What you have to do: Bring together all lines of the material below that contain the string "toNat".
─── Data to use ───
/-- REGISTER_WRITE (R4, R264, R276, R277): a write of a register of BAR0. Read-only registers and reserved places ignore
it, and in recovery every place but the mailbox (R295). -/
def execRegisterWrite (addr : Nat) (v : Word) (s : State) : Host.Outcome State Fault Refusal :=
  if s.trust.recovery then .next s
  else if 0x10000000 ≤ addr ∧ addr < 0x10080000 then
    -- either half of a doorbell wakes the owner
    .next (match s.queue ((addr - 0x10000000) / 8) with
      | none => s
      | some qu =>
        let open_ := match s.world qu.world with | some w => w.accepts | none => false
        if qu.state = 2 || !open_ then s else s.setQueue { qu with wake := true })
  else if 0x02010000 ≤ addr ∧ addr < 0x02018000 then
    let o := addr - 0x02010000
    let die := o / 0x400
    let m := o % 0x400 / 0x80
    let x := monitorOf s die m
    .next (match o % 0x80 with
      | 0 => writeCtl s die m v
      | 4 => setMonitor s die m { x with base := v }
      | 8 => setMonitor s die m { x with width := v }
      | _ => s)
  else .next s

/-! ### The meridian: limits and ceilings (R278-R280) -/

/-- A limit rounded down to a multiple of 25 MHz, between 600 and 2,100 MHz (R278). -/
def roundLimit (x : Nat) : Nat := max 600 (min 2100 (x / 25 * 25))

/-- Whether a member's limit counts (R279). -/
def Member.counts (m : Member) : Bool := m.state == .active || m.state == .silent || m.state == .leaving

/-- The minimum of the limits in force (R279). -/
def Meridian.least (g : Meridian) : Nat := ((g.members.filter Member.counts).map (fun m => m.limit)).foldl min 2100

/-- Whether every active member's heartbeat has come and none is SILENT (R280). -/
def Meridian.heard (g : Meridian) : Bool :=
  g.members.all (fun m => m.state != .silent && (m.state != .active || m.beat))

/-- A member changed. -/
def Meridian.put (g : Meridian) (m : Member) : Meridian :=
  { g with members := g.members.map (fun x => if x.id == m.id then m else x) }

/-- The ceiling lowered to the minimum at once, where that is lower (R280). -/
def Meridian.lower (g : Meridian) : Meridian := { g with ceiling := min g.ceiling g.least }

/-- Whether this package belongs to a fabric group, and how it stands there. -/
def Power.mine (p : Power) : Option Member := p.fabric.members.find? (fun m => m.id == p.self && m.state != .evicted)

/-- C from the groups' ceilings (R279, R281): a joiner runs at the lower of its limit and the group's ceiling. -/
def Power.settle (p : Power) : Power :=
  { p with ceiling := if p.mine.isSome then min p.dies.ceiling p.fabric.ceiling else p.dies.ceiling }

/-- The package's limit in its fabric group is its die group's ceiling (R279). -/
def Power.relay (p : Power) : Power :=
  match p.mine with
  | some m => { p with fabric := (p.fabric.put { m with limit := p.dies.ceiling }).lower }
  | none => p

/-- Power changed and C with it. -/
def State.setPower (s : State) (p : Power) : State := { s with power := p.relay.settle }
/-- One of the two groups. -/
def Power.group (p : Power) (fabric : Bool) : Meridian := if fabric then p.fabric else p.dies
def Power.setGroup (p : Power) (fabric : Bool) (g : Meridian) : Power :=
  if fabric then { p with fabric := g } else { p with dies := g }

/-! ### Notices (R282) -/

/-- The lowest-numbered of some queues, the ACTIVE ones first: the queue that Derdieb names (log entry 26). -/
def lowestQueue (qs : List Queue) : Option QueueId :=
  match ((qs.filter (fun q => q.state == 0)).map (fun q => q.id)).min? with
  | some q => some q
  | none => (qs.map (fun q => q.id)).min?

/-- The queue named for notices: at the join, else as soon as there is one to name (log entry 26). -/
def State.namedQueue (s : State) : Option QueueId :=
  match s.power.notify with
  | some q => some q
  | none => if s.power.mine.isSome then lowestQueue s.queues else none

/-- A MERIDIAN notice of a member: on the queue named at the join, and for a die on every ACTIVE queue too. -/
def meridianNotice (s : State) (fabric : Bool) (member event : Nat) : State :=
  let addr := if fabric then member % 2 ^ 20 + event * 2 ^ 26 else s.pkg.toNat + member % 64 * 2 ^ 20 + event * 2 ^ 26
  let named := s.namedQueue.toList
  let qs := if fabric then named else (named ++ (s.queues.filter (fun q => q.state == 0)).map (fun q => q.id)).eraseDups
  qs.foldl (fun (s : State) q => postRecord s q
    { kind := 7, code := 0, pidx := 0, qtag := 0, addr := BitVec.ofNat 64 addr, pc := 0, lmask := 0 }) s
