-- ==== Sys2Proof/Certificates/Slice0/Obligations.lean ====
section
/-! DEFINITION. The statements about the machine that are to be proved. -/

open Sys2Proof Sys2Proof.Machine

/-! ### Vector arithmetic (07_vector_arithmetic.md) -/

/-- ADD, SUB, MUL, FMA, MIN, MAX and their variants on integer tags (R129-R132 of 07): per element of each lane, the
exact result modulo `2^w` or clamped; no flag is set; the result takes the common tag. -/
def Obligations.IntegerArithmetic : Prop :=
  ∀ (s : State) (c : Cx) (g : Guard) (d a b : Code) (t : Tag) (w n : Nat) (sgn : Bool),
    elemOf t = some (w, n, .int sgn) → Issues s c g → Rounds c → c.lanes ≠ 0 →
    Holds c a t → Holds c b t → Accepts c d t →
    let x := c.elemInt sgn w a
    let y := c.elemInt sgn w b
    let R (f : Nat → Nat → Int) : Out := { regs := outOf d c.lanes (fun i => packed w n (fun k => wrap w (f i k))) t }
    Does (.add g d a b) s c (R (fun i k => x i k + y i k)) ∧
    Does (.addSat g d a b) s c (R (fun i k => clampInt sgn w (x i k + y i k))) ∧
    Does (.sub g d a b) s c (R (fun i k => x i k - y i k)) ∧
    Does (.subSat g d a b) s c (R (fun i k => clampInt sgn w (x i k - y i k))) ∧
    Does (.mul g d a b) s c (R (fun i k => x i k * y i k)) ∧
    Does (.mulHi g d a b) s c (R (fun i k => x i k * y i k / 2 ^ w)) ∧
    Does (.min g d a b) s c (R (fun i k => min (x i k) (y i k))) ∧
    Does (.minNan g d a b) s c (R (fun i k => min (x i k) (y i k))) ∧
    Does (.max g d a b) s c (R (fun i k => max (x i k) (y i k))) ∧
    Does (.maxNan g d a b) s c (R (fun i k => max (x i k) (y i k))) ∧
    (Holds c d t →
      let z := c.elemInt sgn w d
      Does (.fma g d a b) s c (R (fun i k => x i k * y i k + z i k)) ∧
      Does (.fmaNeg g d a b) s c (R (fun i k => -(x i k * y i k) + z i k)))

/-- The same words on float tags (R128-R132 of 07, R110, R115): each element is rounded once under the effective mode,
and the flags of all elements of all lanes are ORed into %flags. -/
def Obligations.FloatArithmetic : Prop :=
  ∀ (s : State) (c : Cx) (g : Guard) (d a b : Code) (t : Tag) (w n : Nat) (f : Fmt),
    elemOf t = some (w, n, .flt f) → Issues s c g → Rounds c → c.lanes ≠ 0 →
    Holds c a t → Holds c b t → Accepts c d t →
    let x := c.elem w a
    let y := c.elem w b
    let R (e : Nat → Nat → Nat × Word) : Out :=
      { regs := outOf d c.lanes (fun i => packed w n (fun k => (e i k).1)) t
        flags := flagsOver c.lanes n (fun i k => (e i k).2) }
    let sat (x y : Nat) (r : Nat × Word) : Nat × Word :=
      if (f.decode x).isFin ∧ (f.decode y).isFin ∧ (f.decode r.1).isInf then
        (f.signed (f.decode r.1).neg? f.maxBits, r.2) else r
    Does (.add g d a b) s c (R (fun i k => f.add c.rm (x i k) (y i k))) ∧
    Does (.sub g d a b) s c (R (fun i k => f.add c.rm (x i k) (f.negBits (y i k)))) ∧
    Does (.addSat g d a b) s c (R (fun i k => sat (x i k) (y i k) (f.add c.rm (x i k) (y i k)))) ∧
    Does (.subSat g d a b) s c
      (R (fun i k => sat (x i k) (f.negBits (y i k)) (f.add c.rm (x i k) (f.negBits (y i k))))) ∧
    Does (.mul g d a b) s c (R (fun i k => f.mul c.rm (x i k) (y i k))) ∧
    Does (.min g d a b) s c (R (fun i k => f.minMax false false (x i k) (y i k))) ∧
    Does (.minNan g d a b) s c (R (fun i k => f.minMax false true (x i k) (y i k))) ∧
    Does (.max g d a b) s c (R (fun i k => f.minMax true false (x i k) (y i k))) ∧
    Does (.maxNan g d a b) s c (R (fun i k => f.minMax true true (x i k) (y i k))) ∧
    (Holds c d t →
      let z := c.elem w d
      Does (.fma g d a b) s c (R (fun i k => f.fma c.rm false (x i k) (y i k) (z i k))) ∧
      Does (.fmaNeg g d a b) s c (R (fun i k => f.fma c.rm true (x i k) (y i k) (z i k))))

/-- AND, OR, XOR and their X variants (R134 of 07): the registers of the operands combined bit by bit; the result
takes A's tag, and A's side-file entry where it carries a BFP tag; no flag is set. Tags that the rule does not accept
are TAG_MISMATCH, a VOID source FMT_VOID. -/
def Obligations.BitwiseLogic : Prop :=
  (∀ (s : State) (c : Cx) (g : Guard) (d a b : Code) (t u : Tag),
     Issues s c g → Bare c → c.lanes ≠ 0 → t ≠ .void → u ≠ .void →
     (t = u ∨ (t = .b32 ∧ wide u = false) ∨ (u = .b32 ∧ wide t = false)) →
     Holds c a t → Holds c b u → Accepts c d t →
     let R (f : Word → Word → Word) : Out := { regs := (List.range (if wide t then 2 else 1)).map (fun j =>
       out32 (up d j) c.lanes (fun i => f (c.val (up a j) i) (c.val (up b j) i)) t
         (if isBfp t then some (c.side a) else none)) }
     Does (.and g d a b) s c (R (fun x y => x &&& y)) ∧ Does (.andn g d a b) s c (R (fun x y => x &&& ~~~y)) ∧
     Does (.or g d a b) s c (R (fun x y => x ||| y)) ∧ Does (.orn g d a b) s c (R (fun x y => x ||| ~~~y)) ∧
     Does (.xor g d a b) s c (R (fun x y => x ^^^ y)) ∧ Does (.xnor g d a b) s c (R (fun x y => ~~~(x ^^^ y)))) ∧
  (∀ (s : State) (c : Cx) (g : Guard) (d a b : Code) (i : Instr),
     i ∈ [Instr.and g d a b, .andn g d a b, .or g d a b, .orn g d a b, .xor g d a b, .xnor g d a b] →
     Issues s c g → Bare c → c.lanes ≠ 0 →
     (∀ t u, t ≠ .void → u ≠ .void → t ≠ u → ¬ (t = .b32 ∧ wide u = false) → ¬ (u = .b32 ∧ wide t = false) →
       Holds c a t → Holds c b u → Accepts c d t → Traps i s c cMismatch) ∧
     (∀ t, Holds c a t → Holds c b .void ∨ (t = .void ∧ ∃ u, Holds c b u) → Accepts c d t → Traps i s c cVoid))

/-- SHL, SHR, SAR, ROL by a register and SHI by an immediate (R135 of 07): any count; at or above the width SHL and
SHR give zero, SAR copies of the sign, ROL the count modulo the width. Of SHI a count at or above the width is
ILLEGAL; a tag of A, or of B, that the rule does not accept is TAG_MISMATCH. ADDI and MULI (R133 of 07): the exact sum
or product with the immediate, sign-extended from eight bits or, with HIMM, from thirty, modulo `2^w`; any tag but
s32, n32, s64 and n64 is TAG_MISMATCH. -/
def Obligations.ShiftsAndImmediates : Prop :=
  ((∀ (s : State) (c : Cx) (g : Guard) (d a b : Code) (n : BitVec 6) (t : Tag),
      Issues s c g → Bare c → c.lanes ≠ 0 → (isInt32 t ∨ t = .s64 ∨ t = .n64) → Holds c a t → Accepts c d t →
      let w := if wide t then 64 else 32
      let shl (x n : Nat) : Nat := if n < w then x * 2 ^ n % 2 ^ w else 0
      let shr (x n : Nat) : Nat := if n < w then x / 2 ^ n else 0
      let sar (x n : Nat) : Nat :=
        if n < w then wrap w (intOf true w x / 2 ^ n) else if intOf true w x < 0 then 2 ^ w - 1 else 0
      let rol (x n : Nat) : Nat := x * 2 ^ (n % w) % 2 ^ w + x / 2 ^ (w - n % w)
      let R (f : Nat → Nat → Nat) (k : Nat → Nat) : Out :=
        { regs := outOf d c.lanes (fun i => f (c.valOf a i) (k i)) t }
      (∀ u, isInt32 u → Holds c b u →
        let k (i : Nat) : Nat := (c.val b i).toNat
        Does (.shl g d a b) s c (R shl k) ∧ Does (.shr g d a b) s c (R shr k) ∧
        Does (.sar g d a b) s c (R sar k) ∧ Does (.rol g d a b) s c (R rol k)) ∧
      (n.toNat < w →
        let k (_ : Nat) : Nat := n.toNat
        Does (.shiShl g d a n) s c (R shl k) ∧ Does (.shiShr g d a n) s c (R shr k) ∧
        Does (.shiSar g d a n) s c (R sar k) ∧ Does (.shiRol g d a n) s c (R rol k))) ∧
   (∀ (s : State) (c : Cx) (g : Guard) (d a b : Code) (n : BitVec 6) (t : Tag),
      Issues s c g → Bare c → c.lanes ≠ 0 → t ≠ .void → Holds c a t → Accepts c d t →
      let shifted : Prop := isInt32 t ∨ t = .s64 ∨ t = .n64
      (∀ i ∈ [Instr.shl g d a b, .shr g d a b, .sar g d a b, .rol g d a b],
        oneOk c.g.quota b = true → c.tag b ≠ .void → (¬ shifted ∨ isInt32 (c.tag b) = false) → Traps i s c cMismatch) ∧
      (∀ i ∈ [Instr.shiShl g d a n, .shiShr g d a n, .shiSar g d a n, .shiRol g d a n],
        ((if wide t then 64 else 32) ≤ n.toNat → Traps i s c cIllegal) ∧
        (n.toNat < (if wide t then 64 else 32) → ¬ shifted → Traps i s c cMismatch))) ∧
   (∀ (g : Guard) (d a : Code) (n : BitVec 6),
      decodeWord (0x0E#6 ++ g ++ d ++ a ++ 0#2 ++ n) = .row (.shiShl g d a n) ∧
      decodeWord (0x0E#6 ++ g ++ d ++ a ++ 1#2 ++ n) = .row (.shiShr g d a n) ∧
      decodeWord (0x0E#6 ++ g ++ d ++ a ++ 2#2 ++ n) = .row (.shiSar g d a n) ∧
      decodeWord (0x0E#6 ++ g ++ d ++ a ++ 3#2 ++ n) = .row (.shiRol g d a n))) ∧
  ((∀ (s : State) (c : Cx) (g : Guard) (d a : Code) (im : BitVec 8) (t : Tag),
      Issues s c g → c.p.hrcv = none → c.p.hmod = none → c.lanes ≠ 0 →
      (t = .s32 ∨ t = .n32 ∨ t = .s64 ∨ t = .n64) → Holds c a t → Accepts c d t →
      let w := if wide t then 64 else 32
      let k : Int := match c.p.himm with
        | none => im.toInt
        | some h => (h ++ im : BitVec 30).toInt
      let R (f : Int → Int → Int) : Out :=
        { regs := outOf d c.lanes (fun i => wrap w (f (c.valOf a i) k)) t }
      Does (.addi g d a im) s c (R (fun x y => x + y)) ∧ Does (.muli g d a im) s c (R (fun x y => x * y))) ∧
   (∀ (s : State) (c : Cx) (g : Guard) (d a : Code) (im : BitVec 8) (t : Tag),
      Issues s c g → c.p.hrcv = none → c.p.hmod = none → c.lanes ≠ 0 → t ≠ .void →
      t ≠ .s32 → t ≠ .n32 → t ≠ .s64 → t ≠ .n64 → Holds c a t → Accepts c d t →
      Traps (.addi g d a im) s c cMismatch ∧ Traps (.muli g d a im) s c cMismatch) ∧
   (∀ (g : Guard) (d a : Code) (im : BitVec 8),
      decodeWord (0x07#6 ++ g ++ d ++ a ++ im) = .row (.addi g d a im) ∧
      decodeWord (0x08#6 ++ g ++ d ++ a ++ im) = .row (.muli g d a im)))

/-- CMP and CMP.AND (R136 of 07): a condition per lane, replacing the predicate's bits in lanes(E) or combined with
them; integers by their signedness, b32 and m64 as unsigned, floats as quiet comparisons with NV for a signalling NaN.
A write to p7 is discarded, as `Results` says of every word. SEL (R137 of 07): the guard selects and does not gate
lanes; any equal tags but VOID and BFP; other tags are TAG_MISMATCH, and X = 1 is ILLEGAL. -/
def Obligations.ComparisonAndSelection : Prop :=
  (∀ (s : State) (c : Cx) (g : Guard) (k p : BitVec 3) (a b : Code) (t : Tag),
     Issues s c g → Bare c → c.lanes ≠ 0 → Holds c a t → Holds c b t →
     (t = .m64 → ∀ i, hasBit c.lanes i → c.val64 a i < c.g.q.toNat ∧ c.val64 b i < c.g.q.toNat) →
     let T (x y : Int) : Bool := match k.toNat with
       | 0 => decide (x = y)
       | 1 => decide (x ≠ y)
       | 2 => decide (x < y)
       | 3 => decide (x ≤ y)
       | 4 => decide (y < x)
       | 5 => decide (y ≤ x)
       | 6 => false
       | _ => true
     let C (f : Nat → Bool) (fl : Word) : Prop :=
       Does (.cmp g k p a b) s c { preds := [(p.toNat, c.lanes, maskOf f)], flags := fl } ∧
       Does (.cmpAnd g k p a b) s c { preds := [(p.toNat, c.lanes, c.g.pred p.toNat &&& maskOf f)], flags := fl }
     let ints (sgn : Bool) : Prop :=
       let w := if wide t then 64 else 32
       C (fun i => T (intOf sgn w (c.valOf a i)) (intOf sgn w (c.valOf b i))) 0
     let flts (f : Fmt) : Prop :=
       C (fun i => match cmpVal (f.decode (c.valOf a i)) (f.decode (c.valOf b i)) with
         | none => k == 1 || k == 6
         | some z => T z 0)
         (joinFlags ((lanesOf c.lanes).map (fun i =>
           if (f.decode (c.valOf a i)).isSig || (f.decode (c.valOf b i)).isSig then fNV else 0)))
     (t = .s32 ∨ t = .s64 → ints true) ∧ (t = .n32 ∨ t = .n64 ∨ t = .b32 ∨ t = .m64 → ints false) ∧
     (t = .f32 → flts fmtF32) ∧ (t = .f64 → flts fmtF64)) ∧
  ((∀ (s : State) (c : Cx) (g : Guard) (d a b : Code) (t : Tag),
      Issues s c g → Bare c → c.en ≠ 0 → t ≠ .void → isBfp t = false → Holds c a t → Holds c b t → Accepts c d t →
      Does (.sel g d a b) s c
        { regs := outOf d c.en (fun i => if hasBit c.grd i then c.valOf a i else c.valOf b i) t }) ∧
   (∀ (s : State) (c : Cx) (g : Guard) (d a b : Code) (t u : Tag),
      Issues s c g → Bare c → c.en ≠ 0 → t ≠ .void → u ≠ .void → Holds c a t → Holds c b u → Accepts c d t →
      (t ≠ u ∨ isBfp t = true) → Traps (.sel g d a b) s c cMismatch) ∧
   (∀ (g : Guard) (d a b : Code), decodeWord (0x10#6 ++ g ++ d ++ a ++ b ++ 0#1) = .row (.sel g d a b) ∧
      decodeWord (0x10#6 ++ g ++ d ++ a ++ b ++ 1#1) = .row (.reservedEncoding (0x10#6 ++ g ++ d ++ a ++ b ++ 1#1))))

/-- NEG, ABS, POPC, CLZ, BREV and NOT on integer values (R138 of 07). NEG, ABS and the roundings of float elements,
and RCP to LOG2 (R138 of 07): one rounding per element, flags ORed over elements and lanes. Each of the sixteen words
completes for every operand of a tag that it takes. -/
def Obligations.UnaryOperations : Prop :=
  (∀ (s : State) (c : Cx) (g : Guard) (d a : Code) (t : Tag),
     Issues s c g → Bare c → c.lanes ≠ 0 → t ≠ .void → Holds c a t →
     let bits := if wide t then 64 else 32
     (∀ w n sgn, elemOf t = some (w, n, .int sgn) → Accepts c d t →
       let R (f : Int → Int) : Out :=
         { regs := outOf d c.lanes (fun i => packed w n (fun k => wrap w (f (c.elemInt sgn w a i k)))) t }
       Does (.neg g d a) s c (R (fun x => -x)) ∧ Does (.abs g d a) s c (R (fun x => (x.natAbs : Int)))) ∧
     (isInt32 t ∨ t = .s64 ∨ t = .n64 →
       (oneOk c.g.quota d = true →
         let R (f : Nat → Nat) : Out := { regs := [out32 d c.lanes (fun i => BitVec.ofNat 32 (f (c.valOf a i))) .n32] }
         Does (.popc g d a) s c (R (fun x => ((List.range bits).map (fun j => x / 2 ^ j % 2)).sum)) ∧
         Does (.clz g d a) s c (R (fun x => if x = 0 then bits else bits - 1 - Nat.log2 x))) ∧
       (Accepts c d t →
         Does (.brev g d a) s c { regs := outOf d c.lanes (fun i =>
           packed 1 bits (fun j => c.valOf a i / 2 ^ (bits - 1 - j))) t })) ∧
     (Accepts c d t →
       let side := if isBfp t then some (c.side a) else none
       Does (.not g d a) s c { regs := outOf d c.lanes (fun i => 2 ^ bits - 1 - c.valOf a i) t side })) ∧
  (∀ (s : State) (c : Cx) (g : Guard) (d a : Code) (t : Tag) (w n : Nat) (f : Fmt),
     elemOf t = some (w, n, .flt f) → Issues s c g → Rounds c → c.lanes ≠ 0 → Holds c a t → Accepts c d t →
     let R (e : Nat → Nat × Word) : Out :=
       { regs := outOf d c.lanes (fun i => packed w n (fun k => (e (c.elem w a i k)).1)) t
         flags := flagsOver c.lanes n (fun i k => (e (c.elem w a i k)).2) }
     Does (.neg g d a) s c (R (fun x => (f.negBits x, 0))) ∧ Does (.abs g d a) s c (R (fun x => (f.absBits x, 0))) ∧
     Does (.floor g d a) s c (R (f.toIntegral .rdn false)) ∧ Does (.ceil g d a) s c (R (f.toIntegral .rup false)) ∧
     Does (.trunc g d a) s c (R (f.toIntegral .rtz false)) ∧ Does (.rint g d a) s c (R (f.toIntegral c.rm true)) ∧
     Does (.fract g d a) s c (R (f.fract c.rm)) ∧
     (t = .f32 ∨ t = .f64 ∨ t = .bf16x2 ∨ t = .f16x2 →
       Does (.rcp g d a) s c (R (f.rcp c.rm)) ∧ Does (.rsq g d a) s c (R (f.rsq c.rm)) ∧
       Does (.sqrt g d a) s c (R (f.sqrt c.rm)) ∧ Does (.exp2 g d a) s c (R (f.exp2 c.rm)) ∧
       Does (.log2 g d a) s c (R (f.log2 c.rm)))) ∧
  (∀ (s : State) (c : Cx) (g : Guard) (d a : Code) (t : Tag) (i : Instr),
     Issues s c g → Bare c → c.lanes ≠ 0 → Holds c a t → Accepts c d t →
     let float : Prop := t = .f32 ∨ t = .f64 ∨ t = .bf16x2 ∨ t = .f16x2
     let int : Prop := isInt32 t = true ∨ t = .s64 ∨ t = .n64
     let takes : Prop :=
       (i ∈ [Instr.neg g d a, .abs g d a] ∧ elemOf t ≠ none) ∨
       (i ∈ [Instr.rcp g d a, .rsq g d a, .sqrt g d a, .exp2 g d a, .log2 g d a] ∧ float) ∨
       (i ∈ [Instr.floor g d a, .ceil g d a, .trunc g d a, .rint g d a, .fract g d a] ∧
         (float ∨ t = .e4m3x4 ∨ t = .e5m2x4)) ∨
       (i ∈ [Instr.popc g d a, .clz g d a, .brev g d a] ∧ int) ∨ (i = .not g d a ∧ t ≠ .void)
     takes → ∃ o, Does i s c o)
───
Answer area:
  let addr := if fabric then member % 2 ^ 20 + event * 2 ^ 26 else s.pkg.toNat + member % 64 * 2 ^ 20 + event * 2 ^ 26
        let k (i : Nat) : Nat := (c.val b i).toNat
      (n.toNat < w →
        let k (_ : Nat) : Nat := n.toNat
        ((if wide t then 64 else 32) ≤ n.toNat → Traps i s c cIllegal) ∧
        (n.toNat < (if wide t then 64 else 32) → ¬ shifted → Traps i s c cMismatch))) ∧
     (t = .m64 → ∀ i, hasBit c.lanes i → c.val64 a i < c.g.q.toNat ∧ c.val64 b i < c.g.q.toNat) →
     let T (x y : Int) : Bool := match k.toNat with
       Does (.cmp g k p a b) s c { preds := [(p.toNat, c.lanes, maskOf f)], flags := fl } ∧
       Does (.cmpAnd g k p a b) s c { preds := [(p.toNat, c.lanes, c.g.pred p.toNat &&& maskOf f)], flags := fl }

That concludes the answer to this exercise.